Our Mission
Sleep and wake disturbances can mark the earliest detectable stages of neurodegeneration — years before clinical diagnosis. Our lab studies these signatures in the context of REM sleep behavior disorder (RBD), a parasomnia characterized by dream enactment behavior and abnormal movements during sleep, and among the most potent early indicators of synucleinopathy, including Parkinson’s disease, dementia with Lewy bodies, and multiple system atrophy.
Our central goal is to advance detection and monitoring to the prodromal stage of synucleinopathy, when neuroprotective and disease-modifying therapies are most likely to be effective. A longer-term aim is to bridge digital phenotyping with the molecular and cellular biology of synucleinopathy — connecting behavioral and physiological signatures of disease to the underlying mechanisms that drive them.
Our Approach
We integrate clinical data, sleep neurophysiology, computer vision, wearables, and machine learning to identify the earliest measurable biomarkers of synucleinopathy and model phenotypic progression.

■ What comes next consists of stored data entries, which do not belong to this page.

/-- When an integer, logic, floating-point or conversion instruction that computes a result from its operands (all of those rows
but CVTN), NOP, PREF or PSET issues and completes: memory, the L1 copies, scratchpads, squads and management registers stay;
of every thread the draw and rounding counters, the trap record and the WID; of every other thread the program counter,
registers and predicates; of the own thread every register and predicate that the destination does not name. Where it names a register
of a ring, the other registers of that ring may change too; where it is a channel, only registers of the channel's ring do. (R18, R30,
R107, R108, R119) -/
def Obligations.RegisterOnlyFrame : Prop :=
  ∀ (i : Instr) (s : State) (a : Actor) (t : Thread) (v : Vals) (d : Dest) (u w : State), registerOnly i = true →
  Issues s (issOf i) none a t v d u → exec i s = .next w →
  w.mem = s.mem ∧ w.l1 = s.l1 ∧ w.failing = s.failing ∧ (∀ c o, w.scratchRead c o 1 = s.scratchRead c o 1) ∧
  (∀ e, w.palEntry t.ctx e = s.palEntry t.ctx e) ∧ SameRegisters s w a d

/-- When ST in either form, whose destination is none, issues: at the scratch offset that the checks of its address give, it
completes with every other scratch byte and all other memory as before; at the address and home they give, outside versioned
memory, with every home byte outside the stored ones as before, all of memory where the store stays in the core's L1, every
byte of every core's L1 view outside the stored ones as before, and the scratchpads too. No register, predicate or counter
changes. (R198, R199, R200, R203) -/
def Obligations.StoreFrame : Prop :=
  ∀ (i : Instr) (x : Args) (k : Width) (sp : Space) (off : Int) (s : State) (a : Actor) (t : Thread) (v : Vals) (u : State) (r : Reach) (u' : State),
  ((i = .st x k sp ∧ off = offsetOf x) ∨ ∃ l, i = .stLong x k sp l ∧ off = l.toInt) → Issues s (issOf i) none a t v .none u →
  u.reach a t .store sp (memEa sp v.a off) k.bytes = (r, u') →
  (∀ o, r = .scratch o → ∃ w, exec i s = .next w ∧ w.mem = s.mem ∧ w.l1 = s.l1 ∧ SameRegisters s w a .none ∧
    ∀ c b, ¬(c = crewOf a ∧ o ≤ b ∧ b < o + k.bytes) → w.scratchRead c b 1 = s.scratchRead c b 1) ∧
  (∀ ea pa, r = .go ea pa → (u'.portOf a t.ctx sp).version? ea = none → ∃ w, exec i s = .next w ∧ SameRegisters s w a .none ∧
    (∀ c b, w.scratchRead c b 1 = s.scratchRead c b 1) ∧ (isVector a = true → w.mem = s.mem) ∧
    (∀ b, ¬(pa ≤ b ∧ b < pa + k.bytes) → memByte w.mem b = memByte s.mem b) ∧
    ∀ core ctx (e : Dword) b, ¬(isVector a = true ∧ core = s.coreOf a ∧ ctx = t.ctx ∧ ea.toNat ≤ e.toNat ∧ e.toNat < ea.toNat + k.bytes) →
      ¬(pa ≤ b ∧ b < pa + k.bytes) → b % 8 = e.toNat % 8 → (w.l1Load core ctx e b 1).1 = (s.l1Load core ctx e b 1).1)

/-- When LD in either form issues and its access gets through, it completes with its result outstanding under the thread and its
destination; every byte of memory at its home, every scratch byte, every register, predicate, counter, squad register and
management register is as before, and the program counter of every other thread. (R113, R114, R199, R203) -/
def Obligations.LoadFrame : Prop :=
  ∀ (i : Instr) (x : Args) (k : Width) (sp : Space) (off : Int) (s : State) (a : Actor) (t : Thread) (v : Vals) (d : Dest) (u : State) (ws : List Word)
  (y : State), ((i = .ld x k sp ∧ off = offsetOf x) ∨ ∃ l, i = .ldLong x k sp l ∧ off = l.toInt) → Issues s (issOf i) none a t v d u →
  Loads sp k.bytes (Width.sgn k) off a t v u ws y → ∃ w, exec i s = .next w ∧ w.mem = s.mem ∧ w.failing = s.failing ∧
    (∀ c b, w.scratchRead c b 1 = s.scratchRead c b 1) ∧ SameRegisters s w a .none ∧
    ∃ f, w.flights.getLast? = some f ∧ f.owner = a ∧ f.dest = d ∧ f.work = .value ws ∧ f.long = true ∧ f.park = none ∧ f.pc = t.pc

/-- A cause raised in a thread of a vector core that is not in its handler, not of a task behind the frontier and whose results
are settled, completes with the thread in its handler: CAUSE, DETAIL, FADDR and ACCESS as raised, EPC the instruction (or
what the cause names), FPC, EWID, SAVEP and SAVEV0-7 the thread's, the captured sources in OPND0-15, RES0 and RES1 zero; the
program counter is HENTRY and the open region closes; registers, predicates and memory stay. (R436, R438, R441) -/
def Obligations.TrapEntryRecord : Prop :=
  ∀ (s : State) (r : TRef) (t : Thread) (x : Site) (c : Cause), s.thread? (.thread r) = some t → t.inHandler = false → t.reissuing = false →
  s.speculative (.thread r) = false → s.settled (.thread r) = true → c.next = false →
  ∃ t', (s.raise (.thread r) x c).thread? (.thread r) = some t' ∧ t'.inHandler = true ∧ t'.pc = (s.pktOf t).hentry ∧ t'.region = none ∧
    t'.trap.cause = c.code ∧ t'.trap.detail = c.detail ∧ t'.trap.epc = c.epc.getD x.pc ∧ t'.trap.ewid = c.ewid.getD t.wid ∧
    t'.trap.fpc = x.pc ∧ t'.trap.faddr = c.faddr ∧ t'.trap.access = c.access ∧ t'.trap.res0 = 0 ∧ t'.trap.res1 = 0 ∧
    t'.trap.savep = BitVec.ofNat 32 (t.preds.toNat % 256) ∧
    (∀ i, i < 8 → cget 0 t'.trap.savev i = if i < t.nregs then cget 0 t.regs i else 0) ∧
    (∀ i, i < 16 → cget 0 t'.trap.opnd i = x.srcs.getD i 0) ∧ t'.regs = t.regs ∧ t'.preds = t.preds ∧
    (s.raise (.thread r) x c).mem = s.mem

/-- Where the threads of a group have written one squad register that no later group and no higher lane had written, after the
group's end it holds the word of the highest of those lanes, whatever the order in which they issued. (R19) -/
def Obligations.SquadRegistersTakeTheHighestLane : Prop :=
  ∀ (s : State) (k : Nat × Nat × Bool) (q : Squad) (n : Nat) (ws : List (Nat × Word)) (l : Nat) (v : Word),
  s.squad? k = some q → (cget (0, 0) q.swrote n).1 < s.grp.num →
  s.grp.swrites = ws.map (fun x => (k, n, x.1, x.2)) → (l, v) ∈ ws → (∀ x ∈ ws, x.1 ≤ l) → (∀ x ∈ ws, x.1 = l → x.2 = v) →
  ∃ q', s.flushGroup.squad? k = some q' ∧ cget 0 q'.sregs n = v

/-- A read of n bytes at an address after a write of n bytes there gives the written value modulo its width; every byte outside
the written ones reads as before; and memory in canonical form stays in it. (R7, R206) -/
def Obligations.ReadAfterWriteAtHome : Prop :=
  ∀ (s : State) (a n v : Nat), (s.homeWrite a n v).homeRead a n = v % 2 ^ (8 * n) ∧
  (Memory.wf s.mem = true → Memory.wf (s.homeWrite a n v).mem = true) ∧ ∀ b, ¬(a ≤ b ∧ b < a + n) → memByte (s.homeWrite a n v).mem b = memByte s.mem b

/-- The worked encodings of R118 decode to NOP, FADD under a predicate, FDIV, FFMA with a popped channel, ICMP, CVTN, BRA, MOVI,
a compact pair's first parcel, MOVI.c and BRA.c; the error rows are refused by their causes. (R99, R105, R118) -/
def Obligations.DecodeWords : Prop :=
  decodeWords [0x00007C01, 0] = .ok (.nop ⟨⟨31, false⟩, 0, .none, .none, .none, .none⟩) ∧
  decodeWords [0x1C017C69, 0x04000078] = .ok (.icmp ⟨⟨31, false⟩, 0, .pred 1, .reg 14, .reg 15, .none⟩ .u32 .eq) ∧
  decodeWords [0x0A040C81, 0x20000030] = .ok (.fadd ⟨⟨3, false⟩, 0, .reg 4, .reg 5, .reg 6, .none⟩ .f32 .rz) ∧
  decodeWords [0x08037CA1, 0x00800028] = .ok (.fdiv ⟨⟨31, false⟩, 2, .reg 3, .reg 4, .reg 5, .none⟩ .f32 .rne) ∧
  decodeWords [0x00087C8D, 0x0001404E] = .ok (.ffma ⟨⟨31, false⟩, 0, .reg 8, .chan 0 true, .reg 9, .reg 10⟩ .f32 .rne) ∧
  decodeWords [0x08087D05, 0x80A0E038] = .ok (.cvtn ⟨⟨31, false⟩, 2, .reg 8, .run 4 4, .imm 7, .imm 7⟩ .f32 .sr) ∧
  decodeWords [0x00060981, 0] = .ok (.bra ⟨⟨2, false⟩, 0, .none, .none, .none, .none⟩ 6) ∧
  decodeWords [0x000A7C76, 0, 0x10000000] = .ok (.movi ⟨⟨31, false⟩, 0, .reg 10, .none, .none, .none⟩ .s32 0x10000000) ∧
  decodeWords [0x08002058] = .ok (.moviC false 16 4) ∧
  decodeWords [0xFFFE2058] = .ok (.moviC false 16 0x7FFF) ∧
  decodeWords [0x00121014] = .ok (.iaddC true 8 9) ∧
  decodeWords [0x00161C68] = .ok (.fmulC false 14 11) ∧
  decodeWords [0xE9FFFEA8] = .ok (.braC false 0x7FFFF4) ∧
  decodeWords [0x00000003] = .error .illegalLength ∧
  decodeWords [0x00007CD9, 0] = .error .undefinedOpcode ∧
  decodeWords [0x0A047C81, 0x10000030] = .error .reservedField ∧
  decodeWords [0x0A047C81, 0x00400030] = .error .reservedField ∧
  decodeWords [0x00000004] = .ok (.nopC true)

/-- For every instruction, with every operand at every value its encoding admits: the parcels that encode gives it decode to that
instruction. (R96, R99, R104, R105) -/
def Obligations.DecodeAfterEncode : Prop :=
  ∀ i : Instr, Laws.RoundTrip.Statement i

/-- From every state whose agenda holds only steps of the device's agents, step answers a next state whose agenda holds only such steps
too: every instruction completes, waits, or takes an exception in its thread, and none faults or refuses, and so on for ever. (R4,
R118, R436) -/
def Obligations.TheMachineNeverStops : Prop :=
  ∀ s : State, (∀ e ∈ s.agenda, isEvent e = true) → ∃ t, step s = .next t ∧ ∀ e ∈ t.agenda, isEvent e = true

/-- From every state whose memory is in canonical form, addresses strictly rising and no byte listed that reads as an unlisted
one, a step that goes on leaves it so: whatever instruction, write-back, copy, commit, migration or request is performed.
(R7, R444) -/
def Obligations.MemoryKeepsItsForm : Prop :=
  ∀ s t : State, Memory.wf s.mem = true → step s = .next t → Memory.wf t.mem = true

/-- Memory after reset is in canonical form and the agenda after reset holds only steps of the device's agents, and with any
instruction placed for fetching the same holds; placing one in any state keeps the form of memory and the agenda. (R10, R468) -/
def Obligations.ResetHasTheInvariants : Prop :=
  Memory.wf State.reset.mem = true ∧ (∀ e ∈ State.reset.agenda, isEvent e = true) ∧
  (∀ n w, Memory.wf (State.reset.withFetchWord n w).mem = true ∧ ∀ e ∈ (State.reset.withFetchWord n w).agenda, isEvent e = true) ∧
  ∀ (s : State) n w, Memory.wf s.mem = true → Memory.wf (s.withFetchWord n w).mem = true ∧ (s.withFetchWord n w).agenda = s.agenda
end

Our work bridges high-resolution in-laboratory data — including sleep video, polysomnography — with scalable passive monitoring using research accelerometers, smartwatches, and remote testing platforms. By harmonizing large international datasets across these modalities, we develop low-burden tools for neurodegenerative risk stratification and monitoring change across the disease continuum at clinical and population scale.
Active projects include automated computer-vision analysis of RBD motor behavior, free-living movement characterization with wrist-worn devices, and prediction models for conversion to overt synucleinopathy. Together, these efforts aim to enable earlier access to symptomatic care, support the enrichment of trial-ready prodromal cohorts, and help select candidates for neuroprotective interventions.
Publication Highlights
Ambulatory Detection of Isolated Rapid-Eye-Movement Sleep Behavior Disorder Combining Actigraphy and Questionnaire — Movement Disorders, 2022
This study investigated a fully remote procedure for detecting isolated REM sleep behavior disorder (iRBD) using high-frequency wrist actigraphy and a nine-item questionnaire assessing RBD symptoms and related prodromal features. In a cohort including 42 iRBD patients, 21 patients with other sleep disorders, and 21 community controls, the actigraphy-based machine learning classifier achieved 95.2% sensitivity and 90.9% precision. Combining actigraphy with questionnaire results further improved performance, reaching 100% specificity and precision with 88.1% sensitivity.
These findings suggest that wearable-based actigraphy, when paired with questionnaire, may provide a cost-effective and scalable approach for diagnosing and screening iRBD.
Actigraphy-based Detection of Isolated REM Sleep Behavior Disorder: Multicenter Validation Across Devices and Populations — npj Digital Medicine, 2025
This multicenter study evaluated whether wearable actigraphy could identify idiopathic REM sleep behavior disorder (iRBD) across different devices and populations. Using data from 610 participants across four international centers, researchers found that machine learning models based on sleep-related actigraphy features generalized well across both high- and low-resolution wearable devices.
In addition to the actigraphy analysis, four synucleinopathy prodromes—RBD symptoms, hyposmia, constipation, orthostatic hypotension—were tested in a two-stage screening approach. These findings show that the original actigraphy-based detection model of iRBD using sleep features but not RAR features generalizes well across independent cohorts and devices.
Automated Detection of Isolated REM Sleep Behavior Disorder Using Computer Vision — Annals of Neurology, 2025
This study investigated whether automated video analysis using a standard 2D infrared camera could help detect isolated REM sleep behavior disorder (iRBD) during overnight sleep studies. Using computer vision techniques to analyze movement patterns during REM sleep in 172 video polysomnography recordings, researchers found that patients with iRBD showed more frequent short movements and altered periods of immobility compared to controls. The model achieved up to 91.9% accuracy in identifying iRBD and was able to correctly classify 7 out of 11 patients without noticeable movements.
This work improves prior art by using a 2D camera routinely used in sleep laboratories and improving performance by adding only 3 features. This approach could be implemented in clinical sleep laboratories to facilitate the diagnosis of iRBD.
A Two-Stage Questionnaire and Actigraphy Screening for Isolated REM Sleep Behavior Disorder in a Multicenter Cohort — Annals of Clinical & Translational Neurology, 2026
This study evaluated a two-stage screening strategy combining brief questionnaires on REM sleep behavior disorder (RBD) symptoms and other prodromal features with home wrist actigraphy across multiple case-control cohorts. The combined protocol—questionnaire screening followed by actigraphy—achieved 68% sensitivity and 100% specificity using the dream-enactment question alone, and 73% sensitivity and 100% specificity using a four-item questionnaire.
These findings highlight the potential of combining wearable devices with simple symptom screening to develop low-cost, scalable tools for identifying individuals with RBD.